March 31, 2010

Talking About a Group Home and When

Sharon was my mother-in-law's companion...especially the last seven years. She was a daughter, sure, but moreso my mother-in-law's eyes and legs (both frightening concepts when your mother-in-law talks to you about Sharon "helping me see while I drive."). So Sharon was an equal at home with Mom as well as Sharon got whatever she wanted, when she wanted. Sharon rarely did any wrong.

I've talked about the reality check Sharon was to encounter in moving to our home. I've talked about how she had been babied and with the reality check will be some shock and some attitude and role adjustment. As part of the whole new living situation, developing Sharon's independent living skills to get her on her own has been one of the major scenario's my husband and I have been envisioning since the day we said yes to having her in our home. Sharon, initially, did not like this idea one little bit.

Sharon is a smart and capable woman...when she wants to be. And when Sharon doesn't want to be a smart and capable woman I see the twelve year old coming out. The child that hides, deceives, exaggerates. Wow, how was I not prepared for this? Duh, she rarely displayed this behavior at home (and certainly not when we visited) because she got what she wanted...she literally was the Princess.

Our two major scenarios were these: Sharon develops independent living skills and starts out in a group home and possibly works her way to transitional living home and then own apartment or with roommate. Our second scenario was us in a larger home that had a lower level that had a shared space, but would give Sharon space to be independent (this was our initial scenario that we thought was reasonable, but then realized wasn't any better than Sharon living in her mom's home all her life).

As my husband has grown more into the parenting role and has experienced the frustrations of coordinating, but more importantly disciplining and checking for follow-through, Sharon's life...well, he has realized that not only are her skills better than she would like us to believe...but it is time to test them out. My husband made the leap to fill out the intake paperwork and has turned it in. The sad part, waiting list is 18 - 24 months. The cool part, Sharon is now interested in the living situation (I think living with my daughter has made her a convert!).

In the meantime, we have discovered some apartments that are affiliated with Pioneer Center that we are exploring. Pioneer provides some services to these apartments and they are on a sliding scale, so this becomes a possibility for Sharon...and pulls the timing up from 18 - 24 months to a much more reasonable amount of time.

But what about building the rest of her skills?

We just had our follow up with the Department of Rehabilitation and she shared with me a resource out of a nearby town called LifeSkills Unlimited, Inc. We are exploring the possibilities of utilizing this service to fill in where we are unable to continue (due to time or lack of resources on our part) developing Sharon's independent living skills. We will see if this is truly a viable option.
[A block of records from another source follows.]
-- ==== Sys2Proof/Machine/Ops.lean ====
section
/-! DEFINITION. The named operations over the state that every unit uses: registers by offset with their reset values,
unit counters, free values, the clock, and what leaves the module. -/

namespace Sys2Proof.Machine

/-! ## Running a command -/

/-- What every meaning answers: a next state that `f` makes of the module, for a command that `Instr.wf` admits, and the
fault `noSuchCommand` for any other. -/
def State.run (ok : Bool) (f : Dev → Dev) (s : State) : Host.Outcome State Fault Refusal :=
  if ok then .next { s with toDev := f s.toDev } else .fault .noSuchCommand

/-! ## Registers -/

/-- The index of the copy of `r` that stands at `off` within its block. -/
def RegRow.copyAt (r : RegRow) (off : Nat) : Option Nat :=
  if r.off ≤ off ∧ (off - r.off) % r.stride = 0 ∧ (off - r.off) / r.stride < r.count then some ((off - r.off) / r.stride)
  else none

/-- The row of the register at a full offset (R527). -/
def rowAt (off : Nat) : Option RegRow := (blockTable (off / 0x10000)).find? fun r => (r.copyAt (off % 0x10000)).isSome

/-- Whether a populated block has a register at `off`: every other offset is reserved (R530). -/
def isRegister (off : Nat) : Bool := (rowAt off).isSome

/-- The reset values of a row's fields. -/
def RegRow.resetValue (r : RegRow) : Nat := r.fields.foldl (fun a f => setBits a f.lsb f.width f.reset) 0

/-- The trigger masks of Waybill after reset (WBL_TRIGg). -/
def wblTrigReset (g : Nat) : Nat :=
  match g with
  | 0 => 0x7F0703FF
  | 1 => 0x7F
  | 3 => 0x000300FF
  | 5 => 0x000F1FFF
  | _ => 0

/-- The scrub rates after reset (SCB_RATEm), in MB/s by memory: HBM 16, DDR5 4, SRAM arrays 256. -/
def scbRateReset (m : Nat) : Nat := if m < 2 then 16 else if m < 6 then 4 else 256

/-- Reset values that the tables give by number of the copy, by another register, or as the module's identity (R533). -/
def specialReset (off : Nat) : Option Nat :=
  if off / 0x10000 ∈ List.range' 0x10 12 ∧ off % 0x10000 = 0 then
    some (if off / 0x10000 < 0x18 then 0x00240041 else 0x00240043)
  else if off / 0x10000 ∈ List.range' 0x10 12 ∧ 0x40 ≤ off % 0x10000 ∧ off % 0x10000 < 0x60 then
    some (((off % 0x10000 - 0x40) / 4) * 0x11111111)
  else if off = Reg.tpkMacLo then some (Config.mac.toNat % 2 ^ 32)
  else if off = Reg.tpkMacHi then some (Config.mac.toNat / 2 ^ 32)
  else if off = Reg.dpcResvKeyLo then some (clearBit (Config.serial.toNat % 2 ^ 32) 0)
  else if off = Reg.dpcResvKeyHi then some (Config.serial.toNat / 2 ^ 32)
  else if Reg.wblTrig ≤ off ∧ off < Reg.wblTrig + 64 then some (wblTrigReset ((off - Reg.wblTrig) / 4))
  else if Reg.scbRate ≤ off ∧ off < Reg.scbRate + 28 then some (scbRateReset ((off - Reg.scbRate) / 4))
  else if Reg.msixTable ≤ off ∧ off < Reg.msixTable + 8192 then some (if (off / 4) % 4 = 3 then 1 else 0)
  else none

/-- The reset value of the register that a key of `Dev.regs` names. -/
def resetWord (k : Nat) : Word :=
  let off := k % 2 ^ 24
  match specialReset off with
  | some n => BitVec.ofNat 32 n
  | none => match rowAt off with
    | some r => BitVec.ofNat 32 r.resetValue
    | none => 0

/-- What a key of `Dev.regs` holds. -/
def Dev.raw (d : Dev) (k : Nat) : Nat := (sget resetWord d.regs k).toNat

/-- `d` with `v` in key `k` of `Dev.regs`. -/
def Dev.setRaw (d : Dev) (k v : Nat) : Dev := { d with regs := sput resetWord d.regs k (BitVec.ofNat 32 v) }

/-- The key of a banked register's entry `i`. -/
def bank (off i : Nat) : Nat := off + 2 ^ 24 * i

/-- The field of `width` bits from `lsb` of the register at key `k`. -/
def Dev.fld (d : Dev) (k lsb width : Nat) : Nat := bits (d.raw k) lsb width

/-- A one-bit field as a flag. -/
def Dev.flag (d : Dev) (k i : Nat) : Bool := bit (d.raw k) i

/-- `d` with a field of the register at key `k` replaced. -/
def Dev.setFld (d : Dev) (k lsb width v : Nat) : Dev := d.setRaw k (setBits (d.raw k) lsb width v)

/-- The key that a register access at `off` reaches: the entry its index register selects, for a register that has one. -/
def Dev.keyAt (d : Dev) (off : Nat) : Nat :=
  match rowAt off with
  | some r => match r.idx with
    | some (i, w) => bank off (d.fld i 0 w)
    | none => off
  | none => off

/-- Saturating increment of a 32-bit count held in a register. -/
def Dev.countReg (d : Dev) (k n : Nat) : Dev := d.setRaw k (min (d.raw k + n) 0xFFFFFFFF)

/-! ## Unit counters -/

/-- The key of a counter: block, instance (link, port, slot, pool, livery) and item. -/
def ctrKey (blk inst item : Nat) : Nat := blk * 2 ^ 32 + inst * 2 ^ 8 + item

/-- The value of a counter; counters that never counted read 0. -/
def Dev.ctr (d : Dev) (blk inst item : Nat) : Nat := sget (fun _ => 0) d.counters (ctrKey blk inst item)

/-- The blocks whose counter index register selects a link, port, slot, pool, livery or memory besides the counter (R448). -/
def instanced (blk : Nat) : Bool :=
  blk == 0x0A || (decide (0x10 ≤ blk) && decide (blk ≤ 0x1B)) || blk == 0x1D || blk == 0x1F || blk == 0x24 || blk == 0x2A || blk == 0x38

/-- The performance counters that select item `item` of instance `inst` of block `blk` with class 1 (R448). -/
def Dev.pmcSelecting (d : Dev) (blk inst item : Nat) : List Nat :=
  d.regs.filterMap fun p =>
    if p.1 % 2 ^ 24 = Reg.pmcSel ∧ bits p.2.toNat 0 2 = 1 ∧ bits p.2.toNat 2 6 = blk ∧ bits p.2.toNat 8 7 = item
      ∧ (instanced blk = false ∨ bits p.2.toNat 16 8 = inst) then some (p.1 / 2 ^ 24) else none

/-- A unit counter counts `n`: 64 bits, wrapping; its update leaves for the performance counters that select it (R449). -/
def Dev.bump (d : Dev) (blk inst item n : Nat) : Dev :=
  { d with
    counters := sput (fun _ => 0) d.counters (ctrKey blk inst item) ((d.ctr blk inst item + n) % 2 ^ 64)
    pmc := { d.pmc with inflight := d.pmc.inflight ++ (d.pmcSelecting blk inst item).map fun i => (i, n) } }

/-- A counter set to the larger of its value and `n`. -/
def Dev.bumpMax (d : Dev) (blk inst item n : Nat) : Dev :=
  { d with counters := sput (fun _ => 0) d.counters (ctrKey blk inst item) (max (d.ctr blk inst item) n) }

/-- Every counter of a block back to 0. -/
def Dev.clearCounters (d : Dev) (p : Nat → Bool) : Dev := { d with counters := d.counters.filter fun c => !(p (c.1 / 2 ^ 32)) }

/-! ## Free values, time, output -/

/-- The next free value, and the module with the counter advanced (DESIGN CHOICE: assumption log, entry 3). -/
def Dev.takeFree (d : Dev) : Nat × Dev := (Config.free d.free, { d with free := d.free + 1 })

/-- The clock moved up to `t` when it stands before it. -/
def Dev.upTo (d : Dev) (t : Nat) : Dev := { d with q := max d.q t }

/-- One more thing that leaves the module. -/
def Dev.emit (d : Dev) (o : Output) : Dev := { d with out := o :: d.out }

/-- Things that leave the module in order. -/
def Dev.emitAll (d : Dev) (os : List Output) : Dev := { d with out := os.reverse ++ d.out }

/-- `f` applied to the module for each element in order. -/
def Dev.forEach {α : Type} (d : Dev) (l : List α) (f : Dev → α → Dev) : Dev := l.foldl f d

/-- `f` when `c` holds. -/
def Dev.when (d : Dev) (c : Bool) (f : Dev → Dev) : Dev := if c then f d else d

/-! ## The timeline (R30 to R33) -/

/-- Sublines per frame of a geometry. -/
def Geometry.frameSub (g : Geometry) : Nat := g.lpf * 16384

/-- The numerator of the timeline's rate per quantum, in units of 1/(DEN × 8·10^14) subline. -/
def Rul.rate (r : Rul) : Nat := 16384 * r.geo.num * r.geo.lpf * (1000000 + r.slewPpm).toNat

/-- One subline in the units of `anchorAcc`. -/
def Geometry.unit (g : Geometry) : Nat := max g.den 1 * 800000000000000

/-- The timeline position at the start of quantum `q`, in sublines, rounded down (R32). -/
def Rul.posAt (r : Rul) (q : Nat) : Nat := (r.anchorAcc + (q - r.anchorQ) * r.rate) / r.geo.unit

/-- The RTS with the fields given by a position in sublines and an epoch (R30). -/
def Geometry.rts (g : Geometry) (epoch pos : Nat) : Nat :=
  (epoch % 16) * 2 ^ 60 + ((pos / (max g.lpf 1 * 16384)) % 2 ^ 32) * 2 ^ 28 + ((pos / 16384) % max g.lpf 1) * 2 ^ 14 + pos % 16384

/-- The position that an RTS gives, in sublines: frame × LPF + line, as R48 writes it. -/
def Geometry.pos (g : Geometry) (rts : Nat) : Nat := (bits rts 28 32 * g.lpf + bits rts 14 14) * 16384 + bits rts 0 14

/-- The RTS of quantum `q` (R32). -/
def Rul.rtsAt (r : Rul) (q : Nat) : Nat := r.geo.rts r.epoch (r.posAt q)

/-- The RTS of the present quantum. -/
def Dev.now (d : Dev) : Nat := d.rul.rtsAt d.q

/-- The present quantum's line in its frame. -/
def Dev.line (d : Dev) : Nat := (d.rul.posAt d.q / 16384) % max d.rul.geo.lpf 1

/-- The first quantum, not before `r.anchorQ`, whose start is at or after position `p` (R32). -/
def Rul.quantumOf (r : Rul) (p : Nat) : Nat :=
  if p * r.geo.unit ≤ r.anchorAcc then r.anchorQ
  else r.anchorQ + ceilDiv (p * r.geo.unit - r.anchorAcc) (max r.rate 1)

/-- The signed distance in sublines from position `a` to position `b` on a timeline whose frames count modulo 2^32: a frame
number of 1 to 2^31 − 1 frames on is later, 2^31 frames or more on counts as past (R33, R48). -/
def Geometry.distance (g : Geometry) (a b : Nat) : Int :=
  let fs : Nat := max g.lpf 1 * 16384
  let fd : Nat := (b / fs + (2 ^ 32 - (a / fs) % 2 ^ 32)) % 2 ^ 32
  let df : Int := if fd < 2 ^ 31 then Int.ofNat fd else Int.ofNat fd - 4294967296
  df * Int.ofNat fs + Int.ofNat (b % fs) - Int.ofNat (a % fs)

/-- The quantum that an RTS of the present epoch names, seen from the present quantum; a time already passed names the
present one (R33, R84). -/
def Dev.quantumOfRts (d : Dev) (rts : Nat) : Nat :=
  let g := d.rul.geo
  let p := d.rul.posAt d.q
  let δ := g.distance p (g.pos rts)
  if δ ≤ 0 then d.q else max d.q (d.rul.quantumOf (p + δ.toNat))

/-- The line period in quanta, rounded down, at least 1. -/
def Rul.lineQuanta (r : Rul) : Nat := max 1 (16384 * r.geo.unit / max r.rate 1)

/-- A duration in quanta as sixteenths of a line at the period in force, rounded down (R454). -/
def Rul.sixteenths (r : Rul) (q : Nat) : Nat := q * r.rate * 16 / (r.geo.unit * 16384)

end Sys2Proof.Machine
end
The other cool thing? During the meeting yesterday, there was also notice to us that the transitional site has an opening. Now, is Sharon far enough up on the list that this might be her spot or is there someone else that they will give a whirl? Who knows, no word yet, but I am in hot pursuit!

Finally, some things seem to be falling into place after so much time and struggle. God willing, it will continue to work through toward the family goal.